Screenshot of output attached 👇

…as per Paper 4

amyssnippet · 2026-01-24T17:01:07Z

examples/user_level_transformer_example.py

+#
+#     http://www.apache.org/licenses/LICENSE-2.0
+#
+# Unless required by applicable law- agreed to in writing, software


amyssnippet · 2026-01-24T17:02:59Z

examples/dp_sgd_transformer_nnx.py

+  Returns:
+    The content of the downloaded file as a string.
+  """
+  with urllib.request.urlopen(url) as response:


add timeout to prevent indefinite blocking

That's a good catch brother. i have now added a timeout and is definitely best practice to avoid hangs in CI/CD. I've updated download_data to include a 10-second timeout. I'm also moving the flax dependency into a proper requirements file as you suggested.

amyssnippet · 2026-01-25T07:17:56Z

examples/dp_sgd_transformer_nnx.py

 import urllib.request

-from flax import nnx
+from flax import nnx  # pytype: disable=import-error


this line is unusual

No, it's not, in the cicd checks there is no flax installing dependency to when the pytype check happens, the code fails. Hence, this line is important to pass all the cicd checks.
For a long term note, we can tell the @RamSaw or @ryan112358 to add flax installing for the cicd check for no further issue.

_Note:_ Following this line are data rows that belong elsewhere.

-- ==== Sys2Proof/Machine/Alphabet.lean ====
section
/-! DEFINITION. alphabet_lookup (40_alphabet_lookup.md R59 to R66): the FWD and REV tables and the kept-symbol class. -/

namespace Sys2Proof.Machine

/-- The symbols at positions 0 to 25, `A` to `Z` (R59). -/
def upperSymbols : List Byte :=
  [0x41, 0x42, 0x43, 0x44, 0x45, 0x46, 0x47, 0x48, 0x49, 0x4A, 0x4B, 0x4C, 0x4D,
   0x4E, 0x4F, 0x50, 0x51, 0x52, 0x53, 0x54, 0x55, 0x56, 0x57, 0x58, 0x59, 0x5A]

/-- The symbols at positions 26 to 51, `a` to `z` (R59). -/
def lowerSymbols : List Byte :=
  [0x61, 0x62, 0x63, 0x64, 0x65, 0x66, 0x67, 0x68, 0x69, 0x6A, 0x6B, 0x6C, 0x6D,
   0x6E, 0x6F, 0x70, 0x71, 0x72, 0x73, 0x74, 0x75, 0x76, 0x77, 0x78, 0x79, 0x7A]

/-- The symbols at positions 52 to 61, `0` to `9` (R59). -/
def digitSymbols : List Byte := [0x30, 0x31, 0x32, 0x33, 0x34, 0x35, 0x36, 0x37, 0x38, 0x39]

/-- The symbols at positions 62 and 63: `+` `/` or `-` `_` (R59). -/
def lastSymbols : Variant → List Byte
  | .standard => [0x2B, 0x2F]
  | .urlSafe => [0x2D, 0x5F]

/-- FWD[v], 64 symbol bytes (R26, R59). -/
def fwdRom (v : Variant) : List Byte := upperSymbols ++ lowerSymbols ++ digitSymbols ++ lastSymbols v

/-- `fwd(v, i)` (R59). -/
def fwd (v : Variant) (i : Sym) : Byte := (fwdRom v).getD i.toNat 0#8

/-- An entry of REV: a valid bit and a 6-bit value (R27). -/
structure RevEntry where
  valid : Bool
  value : Sym
deriving DecidableEq, Repr

/-- A valid entry of REV. -/
def revSome (value : Nat) : RevEntry := { valid := true, value := BitVec.ofNat 6 value }

/-- An invalid entry of REV has value 0 (R27). -/
def revNone : RevEntry := { valid := false, value := 0#6 }

/-- The entries of REV outside the letters and digits (R62). -/
def revLast (v : Variant) (c : Nat) : RevEntry :=
  match v with
  | .standard => if c = 0x2B then revSome 62 else if c = 0x2F then revSome 63 else revNone
  | .urlSafe => if c = 0x2D then revSome 62 else if c = 0x5F then revSome 63 else revNone

/-- REV[v][c], in the ranges of R62. -/
def revRom (v : Variant) (c : Byte) : RevEntry :=
  if 0x41 ≤ c.toNat ∧ c.toNat ≤ 0x5A then revSome (c.toNat - 0x41)
  else if 0x61 ≤ c.toNat ∧ c.toNat ≤ 0x7A then revSome (c.toNat - 0x61 + 26)
  else if 0x30 ≤ c.toNat ∧ c.toNat ≤ 0x39 then revSome (c.toNat - 0x30 + 52)
  else revLast v c.toNat

/-- `rev(v, c)`: `some` of the entry's value if it is valid, else `none` (R27, R61). -/
def rev (v : Variant) (c : Byte) : Option Sym :=
  if (revRom v c).valid then some (revRom v c).value else none

/-- The padding symbol `=` (R11, R63). -/
def padSymbol : Byte := 0x3D#8

/-- `is_kept(v, c)`: an alphabet symbol of the variant or `=` (R64). -/
def isKept (v : Variant) (c : Byte) : Bool := (rev v c).isSome || c == padSymbol

end Sys2Proof.Machine
end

so try adding in the requirements txt which is located in the docs folder

The requirements.txt in docs folder is intended to only contain requirements needed for documentation. The ones listed in pyproject.toml are only those needed by the core library. Probably the best thing to do is add an additional requirements.txt to the examples/ directory that includes flax, and updates .github/workflows/ci.yml to install these.

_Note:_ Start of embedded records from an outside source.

theorem bufferWriteByte_eq (s : State) (off : Nat) (b : Byte) :
    bufferWriteByte s off b = { s with ibuf := (bufferWriteByte s off b).ibuf } := by
  unfold bufferWriteByte; split <;> rfl

/-- A write of the buffer space changes IBUF and nothing else. -/
theorem bufferWrite_eq (s : State) (off : Nat) (v : Word) (n : Nat) :
    bufferWrite s off v n = { s with ibuf := (bufferWrite s off v n).ibuf } := by
  induction n with
  | zero => rfl
  | succ n ih =>
    simp only [bufferWrite]
    rw [bufferWriteByte_eq, ih]

/-- What a write of the buffer space leaves in IBUF (R38, R40, R41). -/
theorem memLookup_bufferWrite (s : State) (off : Nat) (v : Word) (n i : Nat) (h : 0x10000 ≤ off) :
    memLookup (bufferWrite s off v n).ibuf i =
      if off - 0x10000 ≤ i ∧ i < off - 0x10000 + n ∧ i < s.cfg.ibufSize ∧ i < 0x10000 then
        some (laneOf v (i - (off - 0x10000)))
      else memLookup s.ibuf i := by
  induction n with
  | zero => rw [if_neg (by omega)]; rfl
  | succ n ih =>
    have hc : (bufferWrite s off v n).cfg = s.cfg := by rw [bufferWrite_eq]
    rw [bufferWrite, bufferWriteByte_def, hc]
    by_cases hin : off + n < 0x20000 ∧ off + n - 0x10000 < s.cfg.ibufSize
    · rw [if_pos hin, memLookup_memStore, ih]
      by_cases hi : i = off + n - 0x10000
      · rw [if_pos hi, if_pos (by omega), show i - (off - 0x10000) = n by omega]
      · rw [if_neg hi]
        by_cases h2 : off - 0x10000 ≤ i ∧ i < off - 0x10000 + n ∧ i < s.cfg.ibufSize ∧ i < 0x10000
        · rw [if_pos h2, if_pos (by omega)]
        · rw [if_neg h2, if_neg (by omega)]
    · rw [if_neg hin, ih]
      by_cases h2 : off - 0x10000 ≤ i ∧ i < off - 0x10000 + n ∧ i < s.cfg.ibufSize ∧ i < 0x10000
      · rw [if_pos h2, if_pos (by omega)]
      · rw [if_neg h2, if_neg (by omega)]

/-- A write of the buffer space keeps IBUF canonical and within its size. -/
theorem bufferWrite_wf (s : State) (off : Nat) (v : Word) (n : Nat) (hw : Memory.wf s.ibuf)
    (hb : ∀ c ∈ s.ibuf, c.1 < s.cfg.ibufSize) :
    Memory.wf (bufferWrite s off v n).ibuf ∧ ∀ c ∈ (bufferWrite s off v n).ibuf, c.1 < s.cfg.ibufSize := by
  induction n with
  | zero => exact ⟨hw, hb⟩
  | succ n ih =>
    have hc : (bufferWrite s off v n).cfg = s.cfg := by rw [bufferWrite_eq]
    rw [bufferWrite, bufferWriteByte_def, hc]
    split
    · rename_i h
      refine ⟨memStore_wf ih.1 _ _, fun c hc => ?_⟩
      rcases mem_memStore hc with rfl | hc
      · exact h.2
      · exact ih.2 c hc
    · exact ih

theorem bufferWriteByte_beyond (s : State) (off : Nat) (b : Byte) (h : 0x20000 ≤ off) :
    bufferWriteByte s off b = s := by
  rw [bufferWriteByte_def, if_neg (by omega)]

/-- Writes beyond the IBUF window are ignored (R34, R41). -/
theorem bufferWrite_beyond (s : State) (off : Nat) (v : Word) (n : Nat) (h : 0x20000 ≤ off) :
    bufferWrite s off v n = s := by
  induction n with
  | zero => rfl
  | succ n ih => rw [bufferWrite, ih, bufferWriteByte_beyond _ _ _ (by omega)]

/-- Everything a write that is no issue can do (R42, R99). -/
theorem memWrite_cases (s : State) (off n : Nat) (v : Word) :
    memWrite s off n v = s ∨
    (busy s = false ∧ off = ctrlOffset ∧ memWrite s off n v = { s with ctrl := ctrlOfWord v }) ∨
    (busy s = false ∧ off = lineLenOffset ∧ memWrite s off n v = { s with lineLen := v }) ∨
    (busy s = false ∧ off = inLenOffset ∧ memWrite s off n v = { s with inLen := v }) ∨
    (busy s = false ∧ 0x10000 ≤ off ∧ memWrite s off n v = bufferWrite s off v n) := by
  unfold memWrite
  by_cases hb : busy s = true
  · rw [if_pos hb]; exact .inl rfl
  · have hf : busy s = false := by simpa using hb
    rw [if_neg hb]
    by_cases hi : off < ibufOffset
    · rw [if_pos hi]
      unfold regWrite
      split
      · exact .inr (.inl ⟨hf, ‹_›, rfl⟩)
      · split
        · exact .inr (.inr (.inl ⟨hf, ‹_›, rfl⟩))
        · split
          · exact .inr (.inr (.inr (.inl ⟨hf, ‹_›, rfl⟩)))
          · exact .inl rfl
    · rw [if_neg hi]
      unfold ibufOffset at hi
      exact .inr (.inr (.inr (.inr ⟨hf, by omega, rfl⟩)))

/-! ### Steps -/

theorem step_settled {s t : State} (h : nextAction s = .settled t) : step s = .next t := by
  unfold step; rw [h]

theorem step_command {s t : State} {i : Instr} (h : nextAction s = .command i t) : step s = exec i t := by
  unfold step; rw [h]

theorem step_refused {s : State} {r : Refusal} (h : nextAction s = .refused r) : step s = .refused r := by
  unfold step; rw [h]

theorem nextAction_nil {s : State} (h : s.schedule = []) : nextAction s = codecTurn s := by
  unfold nextAction; split <;> simp_all

theorem nextAction_access {s : State} {a : Access} {rest : List Event} (h : s.schedule = .access a :: rest) :
    nextAction s = hostAccess a { s with schedule := rest } := by
  unfold nextAction; split <;> simp_all

theorem nextAction_poll {s : State} {n : Nat} {rest : List Event} (h : s.schedule = .poll n :: rest) :
    nextAction s = pollTurn n rest s := by
  unfold nextAction; split <;> simp_all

Or you can add it to the "dev" requirements in pyproject.toml

amyssnippet · 2026-01-25T07:18:16Z

examples/user_level_transformer_example.py

 from absl import app
 from absl import flags
-import flax.linen as nn
+import flax.linen as nn  # pytype: disable=import-error


same here too

No, it's not, in the cicd checks there is no flax installing dependency to when the pytype check happens, the code fails. Hence, this line is important to pass all the cicd checks.
For a long term note, we can tell the @RamSaw or @ryan112358 to add flax installing for the cicd check for no further issue.

ryan112358

Looks great ,very clean - nice work! Left some comments

ryan112358 · 2026-01-25T17:17:36Z

examples/dp_sgd_transformer_nnx.py

 import urllib.request

-from flax import nnx
+from flax import nnx  # pytype: disable=import-error


The requirements.txt in docs folder is intended to only contain requirements needed for documentation. The ones listed in pyproject.toml are only those needed by the core library. Probably the best thing to do is add an additional requirements.txt to the examples/ directory that includes flax, and updates .github/workflows/ci.yml to install these.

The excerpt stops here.